AID-N - Advanced Heath and Disaster Aid Network
Johns Hopkins University's Applied Physics Laboratory has developed an advanced high performance communication network to facilitate collaboration among local public health officials, first responders, disease surveillance systems, etc. to respond to public health emergencies. Steady advances in wireless networking, medical sensors, and interoperability software have created exciting possibilities for improving the way we provide emergency care. The Advanced Health and Disaster Aid Network (AID-N), developed at the Johns Hopkins University Applied Physics Laboratory, explores and showcases how these advances in technology can be employed to assist victims and responders in times of emergency.
Researchers have developed a system that facilitates collaborative and time-critical patient care in the emergency response community. During a mass casualty disaster, one of the most urgent problems at the scene is the overwhelming number of patients that must be monitored and tracked by each first responder. The ability to automate these tasks could greatly relieve the workload for each responder, increase the quality and quantity of patient care, and more efficiently deliver patients to the hospital. The AID-N system accomplishes this through the following technologies:
• Wearable sensors to sense and record vital signs into an electronic patient record database. This dramatically improves the current time-consuming process of manually recording vital signs onto paper pre-hospital care reports and then converting the reports into electronic form for the hospitals.
• Pre-hospital patient care software with algorithms to continuously monitor patients’ vital signs and alert the first responders of critical changes.
• A secure web portal that allows authenticated users to collaborate and share real-time patient information.
In order to understand user needs, researchers at JHU-APL collaborated with physicians and nurses at Suburban Hospital Emergency Department (Bethesda, Maryland), physicians and bioinformatics experts at the Johns Hopkins Pediatric Trauma Center (Baltimore, Maryland), and first responders in the local area. As indicated in the figure above, a wearable computer was attached to the patient's wrist and then formed an ad hoc wireless network with the portable tablet PC. A GPS device on the mote provided the
patient's geolocation. A pulse oximeter sensor on the patient’s finger measured heart rate (HR) and blood oxygenation level (SpO2) of the patient. The tablet PC was harnessed to the first responder in a weatherproof and anti-glare casing. This packaging allowed it to be used during rainy days or under bright sunlight.
The mote on the patient's wrist regularly transmitted vitals in real-time to the first responder’s tablet device. The transmission used the TinyOS Active Message protocol, which is based on the IEEE 802.15.4 standard. The device used for this application implemented Crossbow's MICAz Mote platform. The system required little setup time. Each medic carried many mote packages and distributed them to the patients. Each mote came with a pre-attached paper triage tag. When the patient was first triaged, the medic would strap the mote wristband on the patient, place the finger sensor on the patient’s finger, and would tear the triage tag to patient’s triage category (red/yellow/green). The mote would automatically start transmitting data to the medic’s tablet PC.
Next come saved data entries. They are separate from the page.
-- ==== Sys2Proof/Machine/Angle.lean ====
section
/-! DEFINITION. The Spindle (chapter 3): states and their consumers, tooth and mains tracking, boundaries and marks, publication and remote domains. -/

namespace Sys2Proof.Machine

namespace Dev

/-- REASON codes of INVALID (R66). -/
abbrev whyCoast := 1

/-- Put a domain in a state; consumers apply their policies when it stops being valid, and take it up again when it is valid (R58). -/
def setAngState (s : Dev) (n st : Nat) : Dev :=
  let was := s.angOk n
  let s := s.angSettle n
  let s := s.put (Reg.ANG_STATE.STATE n) st
  let now := s.angOk n
  let s := s.putBit (statusBit bANG n) now
  if was ∧ ¬ now then ((s.scrDomLost n).chkDomLost n).celDomLost n
  else if ¬ was ∧ now then ((s.scrDomBack n).chkDomBack n).celDomBack n
  else s

/-- The edges that a forward jump of domain `d` from angle `a` skips execute in the core clocks that follow, and are not late (R51). -/
def scrJump (s : Dev) (d : Nat) (a : Int) : Dev :=
  (List.range 32).foldl (fun s p =>
    if (s.pin p).queue.any fun e => (s.jumped d a e.target).isSome then
      s.modPin p fun x => { x with queue := x.queue.map fun e => if (s.jumped d a e.target).isSome then { e with target := .atOnce } else e }
    else s) s

/-- The published angle has stood at `a` up to this instant: where it jumps forward now, the armed actions in between are released (R51). -/
def angJump (s : Dev) (n : Nat) (a : Int) : Dev := if s.pubAngle n ≤ a then s else (s.chkJump n a).scrJump n a

/-- A domain whose position is known: VALID, COASTING or REVERSE. -/
def angTracked (s : Dev) (n : Nat) : Bool := s.angOk n || s.angState n == angReverse

/-- The domain becomes INVALID for `reason` (R47, R53, R54): REASON, INVALID_EVT and DOM_INVALID. Its position is counted on for a phase flip (R57). -/
def angFall (s : Dev) (n reason : Nat) : Dev :=
  let p := s.get (Reg.ANG_STATE.POSITION n)
  let tracked := s.angTracked n
  let s := s.modAng n fun x => { x with invAt := some s.up, shadow := if tracked then some p else x.shadow }
  ((((s.setAngState n angInvalid).put (Reg.ANG_STATE.REASON n) reason).raise bANG (8 + n)).fault bANG n)

/-- A condition makes the domain INVALID; one that falls in the core clock of a RESYNC or PHASE_FLIP adds no event to the command's (R65). -/
def angInvalidate (s : Dev) (n reason : Nat) : Dev :=
  if (s.ang n).cmdAt = some s.up then s else s.angFall n reason

/-- A command makes the domain INVALID: where a condition has just done so in this core clock, only REASON shows the command (R65). -/
def angCommand (s : Dev) (n reason : Nat) : Dev :=
  let s := s.modAng n fun x => { x with cmdAt := some s.up }
  if s.angState n = angInvalid ∧ (s.ang n).invAt = some s.up then s.put (Reg.ANG_STATE.REASON n) reason else s.angFall n reason

/-- A new search starts with nothing tracked (R47, R49). -/
def angToSearch (s : Dev) (n : Nat) : Dev :=
  if s.isGrave bANG then s
  else
    let s := s.modAng n fun x => { x with
      edgeAt := none, t1 := none, t0 := none, th := (0, 1), lastIv := none, nSince := none, index := false, crossings := 0
      declared := 0, good := false, errCyc := none, errRun := 0, hiRun := 0, loRun := 0, recN := 0, lastRec := none, searchAt := s.up }
    s.setAngState n angSearch

/-- TEETH as it acts. -/
def angTeeth (s : Dev) (n : Nat) : Nat :=
  let t := s.get (Reg.ANG_TOOTH.TEETH n)
  if 1 ≤ t ∧ t ≤ 1024 then t else 1024

/-- A mains source. -/
def angMains (s : Dev) (n : Nat) : Bool := s.get (Reg.ANG_SRC.KIND n) == 2
/-- Positions of one revolution. -/
def angRev (s : Dev) (n : Nat) : Nat := if s.angMains n then (if s.bit (Reg.ANG_SRC.EDGE n) then 2 else 1) else s.angTeeth n
/-- P: positions of one cycle (R48, R56). -/
def angP (s : Dev) (n : Nat) : Nat := if s.angMains n then s.angRev n else s.angTeeth n * (1 + s.get (Reg.ANG_SRC.REVS2 n))
/-- MISSING as it acts. -/
def angMissing (s : Dev) (n : Nat) : Nat := if s.angMains n then 0 else s.get (Reg.ANG_TOOTH.MISSING n)

/-- The next position forward: position, positions spanned, cycles advanced (R53). -/
def posNext (s : Dev) (n p : Nat) : Nat × Nat × Nat :=
  let m := s.angMissing n
  let q := if m ≠ 0 ∧ (p + 1) % s.angRev n = s.angRev n - m then p + 1 + m else p + 1
  if s.angP n ≤ q then (q - s.angP n, q - p, 1) else (q, q - p, 0)

/-- The position before `p`: position, positions spanned, cycles gone back (R55). -/
def posPrev (s : Dev) (n p : Nat) : Nat × Nat × Nat :=
  let m := s.angMissing n
  let d := if m ≠ 0 ∧ p % s.angRev n = 0 then m + 1 else 1
  if d ≤ p then (p - d, d, 0) else (p + s.angP n - d, d, 1)

/-- The tooth angle of position `p` in cycle `c` (R48). -/
def toothAngle (s : Dev) (n : Nat) (c : Int) (p : Nat) : Int :=
  c * cycleUnits + (p * 16777216 / s.angP n : Nat) + (s.ang n).ofs
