-- ==== Sys2Proof/Machine/Shroud.lean ====
section
/-! DEFINITION. The Shroud (spec/08_mizal_ring.md): ring cycles, beacons, master role, claims, breaks, wrapping, restoration and relays; and the notice map (R107–R109). Octets of control frames are counted from the destination address, so a body octet b lies at 26 + b. -/

namespace Sys2Proof.Machine

namespace Dev

/-! ### Readings -/

/-- Node ID of this node. -/
def nodeId (s : Dev) : Nat := s.get Reg.SHD_CFG.NODE_ID
/-- The ring is in use. -/
def ringEn (s : Dev) (r : Nat) : Bool := s.bit (Reg.SHD_RING_CFG.EN r)
/-- Mean link delay of a port in 2^-16 ns, 0 while none is valid. -/
def linkDelay (s : Dev) (p : Nat) : Nat := Tab.get (fun _ => 0) s.tim.delay p - 1
/-- Index of the present ring cycle. -/
def cycleIdx (s : Dev) (r : Nat) : Int := (s.ringSchedule r).index s.now
/-- Cycle number of an index. -/
def cycleNo (k : Int) : Nat := ofSigned 32 k
/-- Generation of the active slot table bank. -/
def tableGen (s : Dev) (r : Nat) : Nat :=
  if s.slotBank r = 0 then s.get (Reg.SHD_TABLE_GEN.BANK_ZERO_GEN r) else s.get (Reg.SHD_TABLE_GEN.BANK_ONE_GEN r)
/-- This node acts as the timing master of the ring. -/
def isMaster (s : Dev) (r : Nat) : Bool := s.get (Reg.SHD_STATE.ROLE_NOW r) == 1
/-- System address of the configured master. -/
def masterAddr (s : Dev) (r : Nat) : Nat := s.get Reg.SHD_CFG.RING_ID * 256 + s.get (Reg.SHD_RING_CFG.MASTER_NODE r)
/-- READY_W or READY_E. -/
def readyFld (p : Nat) : Fld := if p % 2 = 0 then Reg.SHD_STATE.READY_W (p / 2) else Reg.SHD_STATE.READY_E (p / 2)
/-- Claim record of node `n`. -/
def recFld (r n : Nat) : Fld := ⟨Reg.SHD_CLAIM_REC r (n / 4), 8 * (n % 4), 8⟩
/-- Trace record of source 2 (R393, R395). -/
def ringTrace (s : Dev) (r kind : Nat) (east : Bool) (slot : Nat) : Dev :=
  s.trace 2 r r (kind * 2 ^ 30 + east.toNat * 2 ^ 29 + slot) (cycleNo (s.cycleIdx r))

/-- Priority of a frame that belongs to no context (R112). -/
def frameprio (s : Dev) (p : Nat) (data : List Octet) : Nat :=
  let q := parse data
  if q.tagged then q.pcp else s.get (Reg.GTE_PORT_CTL.PRIO_DEFAULT p)

/-! ### Beacons (R165–R168, R173) -/

/-- A grant entry of a beacon (R166). -/
def grantOctets (g : Grant) : List Octet :=
  octetsBE 2 (g.release.toNat * 0x8000 + g.slot) ++ octetsBE 1 g.node ++ octetsBE 1 g.claimId ++ octetsBE 1 g.gen ++ octetsBE 1 0

/-- The bits of a ROLL with node `n` set. -/
def rollOctets (n : Nat) : List Octet := (List.range 32).map fun i => if i = n / 8 then BitVec.ofNat 8 (2 ^ (7 - n % 8)) else 0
These wearable sensors were integrated with a pre-hospital patient care software package (MICHAELS) created by the OPTIMUS Corporation. MICHAELS ran on the first responder’s tablet PC. MICHAELS was modified to automatically record and analyze the patients’ vital signs and alert the first responder of abnormal changes. It also transmitted the patient's information in real time to a central server that hosted the patient record database. The tablet PC required a network connection to communicate with the central server. In this implementation, researchers took advantage of Verizon’s EVDO coverage in the Washington, D.C., Metropolitan Area. The tablet PCs used EVDO wireless cards to attain network connectivity at high data rates from anywhere in the greater Washington area. The tablet PC regularly transmitted vitals data and alerts for multiple patients to the electronic patient record database via the wireless network. If network connectivity was unavailable, the patient monitor and alert system on the tablet PC continued to operate. When an anomaly was detected, the medic’s software application generated an alert in the user interface, and an LED on the patient’s mote turned on. The medic could then locate the patient by selecting to view a map of the disaster scene marked with the GPS location of each patient. The medic could also select a “sound alert” feature that will sound a buzzer and blink an LED on the mote.
The AID-N system has great potential in improving problems in today’s emergency response system, especially in plans to deal with mass casualty disasters. The team at Johns Hopkin's Applied Physics Lab collaborated extensively with medical professionals in the area to build a prototype that met their greatest needs when designing the system. The key activities which could be improved using AID-N are patient monitoring, record generation and remote record review. AID-N has constructed hardware and software prototypes to address these areas, and shows promise in improving the efficiency of emergency personnel for these activities.